У него узкая, лёгкая кость, но ещё в старших классах он научился отжиматься на кулаках лучше, чем здоровенные парни. Сейчас он вынужден постоянно сидеть за компьютером, так зачем он этому учился?
Лейтенант Кормухин приспособился бы к таким условиям.
Нет. Сейчас не его время.
И что, говорит он, теперь я должен осознать пагубность влияния этого стихийного ницшеанца (или кем он был — я, честное слово, до сих пор не могу это понять, Полина) и обратиться душой к добру и свету или, как это теперь принято называть, толерантности? Может, мне ещё в церковь пойти? Нет, это вы, гуманитарии, бродите в тумане и цепляетесь за чахлые кусты, чтобы не заблудиться окончательно, хотя эти кусты надо бы рвать с корнем.

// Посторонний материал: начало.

@[simp] theorem State.outside_hProbe (n : Nat) (a : HAcc) (va : DWord) (size ix : Nat) (op : RemOp) :
    (s.hProbe n a va size ix op).state.outside false = s.outside false := by
  unfold State.hProbe
  dsimp only
  refine (HRes.outside_bind (fun t x => ?_) _).trans (s.outside_hTranslate _ _ _ _)
  split
  · rfl
  · split
    · simp
    · split
      · rfl
      · split
        · rfl
        · split
          · rename_i hready
            simp [State.outside_fst hready]
          · rename_i hready
            simp [State.outside_fst hready]
          · rename_i hready
            simp [State.outside_fst hready]
          · rename_i hready
            simp [State.outside_fst hready]
        · split
          · simp
          · split
            · simp
            · rfl

@[simp] theorem State.outside_hProbes (n : Nat) (a : HAcc) (va : DWord) (size ix : Nat) (op : RemOp) :
    (s.hProbes n a va size ix op).state.outside false = s.outside false := by
  unfold State.hProbes
  split
  · rfl
  · exact foldl_keeps (fun acc : HRes (List (Nat × DWord × Nat × HSpot)) => acc.state.outside false = s.outside false)
      (fun acc p hacc => (HRes.outside_bind (fun t l => by simp) acc).trans hacc) rfl _

@[simp] theorem State.outside_regWrite (a : Nat) (v : Word) : (s.regWrite a v).outside false = s.outside false := by
  unfold State.regWrite
  split
  · simp
  · split
    · dsimp only
      split
      · split
        · rename_i habort
          exact (outside_gate (by simp) habort).trans (by simp)
        · simp
      · split
        · rename_i harm
          exact (outside_gate (by simp) harm).trans (by simp)
        · simp
    · simp
    · split
      · dsimp only
        split
        · simp
        · simp
      · simp

@[simp] theorem State.outside_hRead (n : Nat) (va : DWord) (sp : HSpot) (size ix : Nat) :
    (s.hRead n va sp size ix).state.outside false = s.outside false := by
  unfold State.hRead
  dsimp only
  split
  · simp
  · split
    · split
      · rfl
      · rename_i hread
        have hl2 := State.outside_l2Read hread
        split <;> simpa using hl2
    · split <;> simp
  · split
    · split <;> simp
    · rfl
  · split
    · split <;> simp
    · rfl
  · split
    · rename_i hgot
      split <;> simp [State.outside_got hgot]
    · rename_i hgot
      simp [State.outside_waits hgot]
    · rename_i hgot
      simp [State.outside_refused hgot]

@[simp] theorem State.outside_endResv (n l : Nat) : (s.endResv n l).outside false = s.outside false := by simp [State.endResv]

@[simp] theorem State.outside_l2Store (n l off : Nat) (b : List Byte) : (s.l2Store n l off b).outside false = s.outside false := by
  unfold State.l2Store
  dsimp only
  split <;> simp

@[simp] theorem State.outside_hWrite (n : Nat) (sp : HSpot) (b : List Byte) : (s.hWrite n sp b).state.outside false = s.outside false := by
  unfold State.hWrite
  dsimp only
  split
  · simp
  · split
    · split
      · rfl
      · rename_i hown
        simpa using State.outside_l2Own hown
    · simp
  · simp
  · split <;> simp
  · simp

@[simp] theorem State.outside_l1Take (n : Nat) (fetch : Bool) (sp : HSpot) : (s.l1Take n fetch sp).outside false = s.outside false := by
  unfold State.l1Take
  split <;> simp

@[simp] theorem State.outside_hReads (n : Nat) (ps : List (Nat × DWord × Nat × HSpot)) (fetch : Bool) :
    (s.hReads n ps fetch).state.outside false = s.outside false :=
  foldl_keeps (fun acc : HRes (List Byte) => acc.state.outside false = s.outside false)
    (fun acc p hacc => (HRes.outside_bind (fun t d => by simp) acc).trans hacc) rfl ps

@[simp] theorem State.outside_hWrites (n : Nat) (ps : List (Nat × DWord × Nat × HSpot)) (b : List Byte) :
    (s.hWrites n ps b).state.outside false = s.outside false :=
  (HRes.outside_bind (fun _ _ => rfl) _).trans (foldl_keeps (fun acc : HRes (List Byte) => acc.state.outside false = s.outside false)
    (fun acc p hacc => (HRes.outside_bind (fun t d => by simp) acc).trans hacc) rfl ps)

@[simp] theorem State.outside_hLoad (n : Nat) (a : HAcc) (va : DWord) (size ix : Nat) :
    (s.hLoad n a va size ix).state.outside false = s.outside false := by
  simp [State.hLoad]

@[simp] theorem State.outside_hFetch (n : Nat) (va : DWord) (size : Nat) : (s.hFetch n va size).state.outside false = s.outside false := by
  simp [State.hFetch]

@[simp] theorem State.outside_hStore (n : Nat) (a : HAcc) (va : DWord) (b : List Byte) :
    (s.hStore n a va b).state.outside false = s.outside false := by
  simp [State.hStore]

@[simp] theorem State.outside_hAmo (n : Nat) (va : DWord) (size : Nat) (op : AtomOp) (opn v cmp : Nat) (ext : List Byte) :
    (s.hAmo n va size op opn v cmp ext).state.outside false = s.outside false := by
  unfold State.hAmo
  extract_lets h a c w x y inL2
  split
  · rfl
  · refine (HRes.outside_bind (fun t sp => ?_) _).trans (s.outside_hProbe _ _ _ _ _ _)
    have hinL2 : ∀ t l off, (inL2 t l off).state.outside false = t.outside false := fun t l off => by
      unfold inL2
      split
      · rfl
      · split <;> simp
    clear_value inL2
    split
    · simp
    · split
      · exact hinL2 _ _ _
      · split
        · split
          · rfl
          · rename_i hown
            exact (hinL2 _ _ _).trans (State.outside_l2Own hown)
        · split
          · rfl
          · rename_i hatom
            simp [State.outside_poolAtom hatom]
          · rename_i hatom
            exact State.outside_poolAtom hatom
    · split
      · exact hinL2 _ _ _
      · split
        · simp [hinL2]
        · simp
    · split
      · rename_i hgot
        split <;> simp [State.outside_got hgot]
      · rename_i hgot
        simp [State.outside_waits hgot]
      · rename_i hgot
        simp [State.outside_refused hgot]

@[simp] theorem State.outside_hLr (n : Nat) (va : DWord) (size : Nat) : (s.hLr n va size).state.outside false = s.outside false := by
  unfold State.hLr
  extract_lets h a b take
  split
  · rfl
  · refine (HRes.outside_bind (fun t sp => ?_) _).trans (s.outside_hProbe _ _ _ _ _ _)
    have htake : ∀ t l off, (take t l off).state.outside false = t.outside false := fun t l off => by
      unfold take
      split
      · rfl
      · split <;> simp
    clear_value take
    split
    · split
      · rfl
      · rename_i hown
        exact (htake _ _ _).trans (State.outside_l2Own hown)
    · simp [htake]
    · rfl

@[simp] theorem State.outside_hSc (n : Nat) (va : DWord) (b : List Byte) : (s.hSc n va b).state.outside false = s.outside false := by
  unfold State.hSc
  dsimp only
  split
  · rfl
  · split
    · simp
    · refine (HRes.outside_bind (fun t sp => ?_) _).trans (s.outside_hProbe _ _ _ _ _ _)
      split
      · split
        · simp
        · split
          · rfl
          · rename_i hown
            simpa using State.outside_l2Own hown
      · split
        · simp
        · simp
      · simp

@[simp] theorem State.outside_flushLine (l : Nat) : (s.flushLine l).outside false = s.outside false := by simp [State.flushLine]

@[simp] theorem State.outside_hZero (n : Nat) (line : DWord) : (s.hZero n line).state.outside false = s.outside false := by
  unfold State.hZero
  dsimp only
  refine (HRes.outside_bind (fun t x => ?_) _).trans (s.outside_hTranslate _ _ _ _)
  split
  · split <;> simp
  · refine (HRes.outside_bind (fun u sp => ?_) _).trans (t.outside_hProbe _ _ _ _ _ _)
    split <;> simp

@[simp] theorem HRes.outside_asStore {α : Type} (r : HRes α) : r.asStore.state.outside false = r.state.outside false := by
  cases r with | _ => rfl

@[simp] theorem State.outside_hCbo (n kind : Nat) (va : DWord) : (s.hCbo n kind va).state.outside false = s.outside false := by
  unfold State.hCbo
  extract_lets h line act
  have hact : ∀ t l, (act t l).state.outside false = t.outside false := fun t l => by
    unfold act
    split
    · rw [HRes.outside_ok]
      split <;> simp
    · simp
  clear_value act
  split
  · simp
  · refine (HRes.outside_bind (fun t x => ?_) _).trans ((HRes.outside_asStore _).trans (s.outside_hTranslate _ _ _ _))
    split
    · exact hact _ _
    · split
      · rfl
      · split
        · split
          · exact hact _ _
          · rfl
        · rfl
        · rfl

/-! ## Launch -/

theorem State.outside_virtTarget {s : State} {p slot : Nat} {d : AsDesc} {va : DWord} {r : State × XlTarget} (h : s.virtTarget p slot d va = some r) :
    r.1.outside false = s.outside false := by
  unfold State.virtTarget at h
  split at h
  · cases h
  · split at h
    · cases h
    · split at h
      · cases h
      · dsimp only at h
        split at h
        · cases h; simp
        · cases h

theorem State.outside_readVirtPiece {s t : State} {p slot : Nat} {d : AsDesc} {va : DWord} {n : Nat} {ext : List Byte} {x : List Byte × List Byte}
    (h : s.readVirtPiece p slot d va n ext = some (t, x)) : t.outside false = s.outside false := by
  unfold State.readVirtPiece at h
  split at h
  · cases h
  · rename_i htarget
    split at h
    · split at h
      · cases h
        exact State.outside_virtTarget htarget
      · cases h
    · split at h
      · rename_i hread
        cases h
        exact (State.outside_readLocal hread).trans (State.outside_virtTarget htarget)
      · cases h
    · cases h

theorem State.outside_readVirt {s : State} {p slot : Nat} {d : AsDesc} {va : DWord} {n : Nat} {ext : List Byte} {r : State × List Byte}
    (h : s.readVirt p slot d va n ext = some r) : r.1.outside false = s.outside false := by
  obtain ⟨⟨t, b, rest⟩, hfold, rfl⟩ := Option.map_eq_some_iff.mp h
  refine foldl_keeps (fun acc => ∀ t x, acc = some (t, x) → t.outside false = s.outside false) (fun acc pc hacc t x hstep => ?_)
    (fun t x heq => by cases heq; rfl) _ t (b, rest) hfold
  split at hstep
  · cases hstep
  · split at hstep
    · cases hstep
    · rename_i hpiece
      cases hstep
      exact (State.outside_readVirtPiece hpiece).trans (hacc _ _ rfl)

@[simp] theorem State.outside_badLaunch (l : Launch) : (s.badLaunch l).outside false = s.outside false := by simp [State.badLaunch]

@[simp] theorem State.outside_enterCore (l : Launch) (n c pos : Nat) : (s.enterCore l n c pos).outside false = s.outside false := by
  exact (outside_overList (fun s o => s.outside_wr_any _ _ _) _ _).trans (s.outside_setCore _ _)

/-! ## Resets -/

@[simp] theorem State.outside_programCore (c : Nat) : (s.programCore c).outside false = s.outside false := by
  unfold State.programCore
  split <;> simp

@[simp] theorem State.outside_resetCore (c : Nat) : (s.resetCore c).outside false = s.outside false := by simp [State.resetCore]
@[simp] theorem State.outside_emptyHome (d : Nat) : (s.emptyHome d).outside false = s.outside false := by simp [State.emptyHome]
@[simp] theorem State.outside_clearHome (d : Nat) : (s.clearHome d).outside false = s.outside false := by simp [State.clearHome]

@[simp] theorem State.outside_startDie (d : Nat) : (s.startDie d).outside false = s.outside false := by
  unfold State.startDie
  split <;> simp

@[simp] theorem State.outside_beginDie (d : Nat) : (s.beginDie d).outside false = s.outside false := by simp [State.beginDie]

@[simp] theorem State.outside_endReset (x : Nat × Nat × Nat × BitVec 16) (code : Nat) :
    (s.endReset x code).outside false = s.outside false := by simp [State.endReset]

@[simp] theorem State.outside_endResets (mine : Nat → Bool) (code : Nat) :
    (s.endResets mine code).outside false = s.outside false := by simp [State.endResets]

@[simp] theorem State.outside_enterChecked (d : Nat) : (s.enterChecked d).outside false = s.outside false := by simp [State.enterChecked]

@[simp] theorem State.outside_finishDie (d : Nat) : (s.finishDie d).outside false = s.outside false := by
  unfold State.finishDie
  split <;> simp

@[simp] theorem State.outside_askDie (d : Nat) (x : Nat × Nat × Nat × BitVec 16) :
    (s.askDie d x).outside false = s.outside false := by simp [State.askDie]

@[simp] theorem State.outside_abortCmds (p code : Nat) : (s.abortCmds p code).outside false = s.outside false := by
  unfold State.abortCmds
  refine (outside_overList (fun s q => ?_) _ _).trans ?_
  · split <;> simp
  · simp

@[simp] theorem State.outside_abortCols (p code : Nat) : (s.abortCols p code).outside false = s.outside false := by
  refine outside_overList (fun s q => ?_) s _
  split <;> simp

@[simp] theorem State.outside_haltHarts (p : Nat) : (s.haltHarts p).outside false = s.outside false := by simp [State.haltHarts]
@[simp] theorem State.outside_startPartReset (p : Nat) : (s.startPartReset p).outside false = s.outside false := by simp [State.startPartReset]
@[simp] theorem State.outside_askPartReset (p : Nat) : (s.askPartReset p).outside false = s.outside false := by simp [State.askPartReset]

@[simp] theorem State.outside_flushResults (p q : Nat) : (s.flushResults p q).outside false = s.outside false := by
  unfold State.flushResults
  split <;> simp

Бог не задумал жизнь такой, говорит она. И твою тоже. Leben, бог не задумал тебя тобой, это Гандельсман написал, такой поэт.
Давай, конечно, ты у нас высокодуховная личность, ты сама кому угодно расскажешь, где надо рвать с корнем, а где — просто смахивать пыль. Стоило ли учиться чёткости и беспощадности взгляда на реальную жизнь, когда тебе подсовывают виртуальную муть, пестрящую обманками и подлогами?
А ведь это всего лишь порождение реальности, неотъемлемая часть её, говорит Полина.
Ему тоже тогда было двадцать восемь, человеку, убившему его отца.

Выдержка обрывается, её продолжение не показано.